South Korean manufacturing company

Asia Cement Co. Ltd. is South Korea's cement, concrete, and chemical company headquartered in Seoul, Korea. Established in 1957, the company primarily produces remicon and portland cement. Asia Cement Co., Ltd. is one of the three largest cement manufacturing companies in Korea.

In 2018, which marked the company's 62nd anniversary, it acquired HALLA Cement Corp. from Lafarge Cement Co. Asia Cement is the nation's key industrial, manufacturing company with 1,000 employees and annual production capacity of 15 million tons of cement and 3.6 million cubic meters of ready-mixed concrete. Headquartered in Gangnam, Seoul, it oversees 9 branch factories and service stations located in Jechon, Anyang, Suwon, Yongin, Daejun and Daegu as well as ten remicon manufacturing factories.

Halla Cement, a subsidiary, operates its main factory in Ganagneung and slag cement factories in Gwangyang, Pohang, and Incheon.

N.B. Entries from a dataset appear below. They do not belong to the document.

/-- Settles O40: the first check that fails. -/
theorem loadsAreRefused : Obligations.LoadsAreRefused := by
  unfold Obligations.LoadsAreRefused
  intro s kind hi lo usage mask transport m k1 k2 k3 wrapped iv hp hwrapped hiv
  obtain ⟨a, ha, rfl, rfl, rfl, rfl, rfl, rfl, hkcv, rfl⟩ := argLoad_fields kind hi lo usage mask transport m k1 k2 k3 hwrapped hiv
  intro refused first size p inRange names locked guarded serves plain sum
  have hrefused : ∀ c, s.checkLoad a = .error c → refused c := fun c h => exec_load_refused hp ha h
  have hposition : s.ring.position (a.target.setWidth 12) = p := rfl
  have hinRange : s.ring.inRange s.store.geometry (s.ring.position (a.target.setWidth 12)) = true ↔ inRange :=
    Ring.inRange_bounds
  have htarget : ∀ i, names i → s.loadTarget a = .ok i := by
    rintro i (⟨hkind, hlive, hhigh, hrange, hval⟩ | ⟨hkind, hhigh, hlow, hout⟩)
    · have hslot := Ring.slotAt_eq_of_val (hinRange.mpr hrange) hval
      rw [State.loadTarget_position hkind hlive hhigh (hinRange.mpr hrange), ← hslot]
    · refine State.loadTarget_fixed hkind hhigh hlow ?_
      have hnot : s.areaOf i ≠ .ring := by
        rw [State.areaOf_eq]
        split
        · exact nofun
        · split
          · exact absurd hout (by simp only [first, size]; omega)
          · exact nofun
      simpa [State.inRing] using hnot
  refine ⟨fun hpermit => hrefused _ (State.checkLoad_noPermit hpermit),
    fun hpermit hidle => hrefused _ (State.checkLoad_engine hpermit (State.loadEngineCheck_busy hidle)),
    fun hpermit hidle => ⟨fun left who i hheld => ?_, fun x i hheld hop hi htargets => ?_, fun hheld => ?_,
      fun i hi hheld => ?_⟩⟩
  · exact hrefused _ (State.checkLoad_engine hpermit (State.loadEngineCheck_program hidle hheld))
  · refine hrefused _ (State.checkLoad_engine hpermit ?_)
    rw [State.loadEngineCheck_erase hidle hheld hop, htarget i hi]
    exact if_pos htargets
  · have herror : ∀ c, s.loadTarget a = .error c → refused c := by
      intro c hc
      refine hrefused _ (State.checkLoad_target hpermit
        (State.loadEngineCheck_free hidle fun x hx => ⟨hheld x hx, fun i hi => ?_⟩) hc)
      rw [hc] at hi
      cases hi
    refine ⟨fun h1 h2 => herror _ (State.loadTarget_badSlot h1 (.inl h2)),
      fun hkind hlive => herror _ (State.loadTarget_unset hkind hlive),
      fun hkind hlive hbad => herror _ (State.loadTarget_badPosition hkind hlive (hbad.imp_right (not_congr hinRange).mpr)),
      fun hkind hbad => herror _ (State.loadTarget_badSlot (by rw [hkind]; decide) (.inr ?_))⟩
    rcases hbad with h | h | ⟨hlow, hhigh⟩
    · exact .inl h
    · exact .inr (.inl h)
    · by_cases h64 : a.targetLow.toNat < 64
      · refine .inr (.inr ⟨⟨a.targetLow.toNat, h64⟩, rfl, ?_⟩)
        rw [State.areaOf_eq, if_neg (Nat.not_lt.mpr hlow), if_pos hhigh]
      · exact .inr (.inl (Nat.not_lt.mp h64))
  · have htargets : s.Targets a i :=
      { permit := hpermit, target := htarget i hi,
        engine := State.loadEngineCheck_free hidle fun x hx => ⟨(hheld x hx).1, fun k hk => by
          rw [htarget i hi] at hk
          cases hk
          exact (hheld x hx).2⟩ }
    have hlocked : s.lockedSlot i = true ↔ locked i := s.lockedSlot_iff i
    have hguarded : s.protectedSlot i = true ↔ guarded i := s.protectedSlot_iff i
    refine ⟨fun h => hrefused _ (State.checkLoad_protection htargets (if_pos (hlocked.mpr h))), fun h h' => ?_, fun h h' => ?_⟩
    · exact hrefused _ (State.checkLoad_protection htargets ((if_neg ((not_congr hlocked).mpr h)).trans (if_pos (hguarded.mpr h'))))
    · have hprotection : s.protectionRefusal i = none := (if_neg ((not_congr hlocked).mpr h)).trans (if_neg ((not_congr hguarded).mpr h'))
      refine ⟨fun hstate => hrefused _ (State.checkLoad_notBlank htargets hprotection hstate), fun hblank => ?_⟩
      have hloadable : s.Loadable a i := { htargets with protection := hprotection, blank := hblank }
      have hkinds : a.targetKind = 0x01 ∨ a.targetKind = 0x02 := hi.imp (fun h => h.1) (fun h => h.1)
      have hserves : ∀ j, serves j ↔ (s.slot j).serves .transport = true := fun j => (Slot.serves_transport_iff _).symm
      refine ⟨fun hbad => hrefused _ ?_, fun hmask husage => ?_⟩
      · rcases hbad with hmask | ⟨hkind, h2, h3⟩
        · exact State.checkLoad_mask hloadable hmask
        · obtain ⟨-, -, hnone⟩ := LoadArgs.usageApplied_fixed hkind
          exact State.checkLoad_usage hloadable (hnone h2 h3)
      · obtain ⟨u, hu⟩ : ∃ u, a.usageApplied = some u := LoadArgs.usageApplied_some hkinds husage
        have hfixed := LoadArgs.usageApplied_transport hkinds hu
        refine ⟨fun hslots hplain => hrefused _ ?_, fun hsource hsum => hrefused _ ?_⟩
        · refine State.checkLoad_transport hloadable hu hmask (State.transportSource_none (fun j hj => ?_) fun h => hplain ?_)
          · exact Bool.of_not_eq_true ((not_congr (hserves j)).mp (hslots j hj))
          · obtain ⟨hff, hring, htransport, hnone⟩ := h
            obtain ⟨hkind, h3⟩ := hfixed.mp ⟨hring, htransport⟩
            exact ⟨hff, hkind, h3, fun j hj => Bool.false_ne_true ((hnone j).symm.trans ((hserves j).mp hj))⟩
        · obtain ⟨source, hsource'⟩ : ∃ source, s.transportSource a u = some source := by
            rcases hsource with ⟨j, hj, hj'⟩ | ⟨hff, hkind, h3, hnone⟩
            · exact ⟨some j, State.transportSource_slot hj ((hserves j).mp hj')⟩
            · obtain ⟨hring, htransport⟩ := hfixed.mpr ⟨hkind, h3⟩
              exact ⟨none, State.transportSource_plain hff hring htransport fun j =>
                Bool.of_not_eq_true ((not_congr (hserves j)).mp (hnone j))⟩
          exact State.checkLoad_manifest hloadable hu hmask hsource' fun h => hsum (h.trans (s.manifest_eq hkcv))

It also manages nine service stations throughout the country.

The company owns the most productive limestone mine in Korea, projected to last for the next 200 years.

==Current management status==
Asia Cement Co., Ltd. manufactures and sells cement, remicon, and dry mortar, the three major construction materials.

Production was increased with the introduction of a total productive maintenance system in the main factory and in branches. The manufacturing cost was reduced by the reuse of waste material at the Jechon Factory, which is fully equipped with recycling facilities.

In 2017, the company increased its annual sales to about 461 billion won and net income to 55 billion won. Overall, the Asia Group, including all subsidiaries in industries of cement, paper, amusement park and venture capital recorded annual sales of 1,197 billion won and net income of 73 billion won and 1,816 billion won in total assets.

==Subsidiaries==
Halla Cement Corp. and Asia Industry Development Co., Ltd. manufacture cement-related products and aggregates.

Subsidiaries also include Asia Paper Manufacturing Co., the largest industrial paper producer in Korea, and Jeil Industry, a producer of cardboards. Other paper-related subsidiaries are Yujin Paper and A-Pack and Kyung-San paper.

It also owns and operates Gyeongju world resort, an amusement theme park in the Youngnam region, and Wooshin Development Finance Co. Ltd., a venture capital investment firm.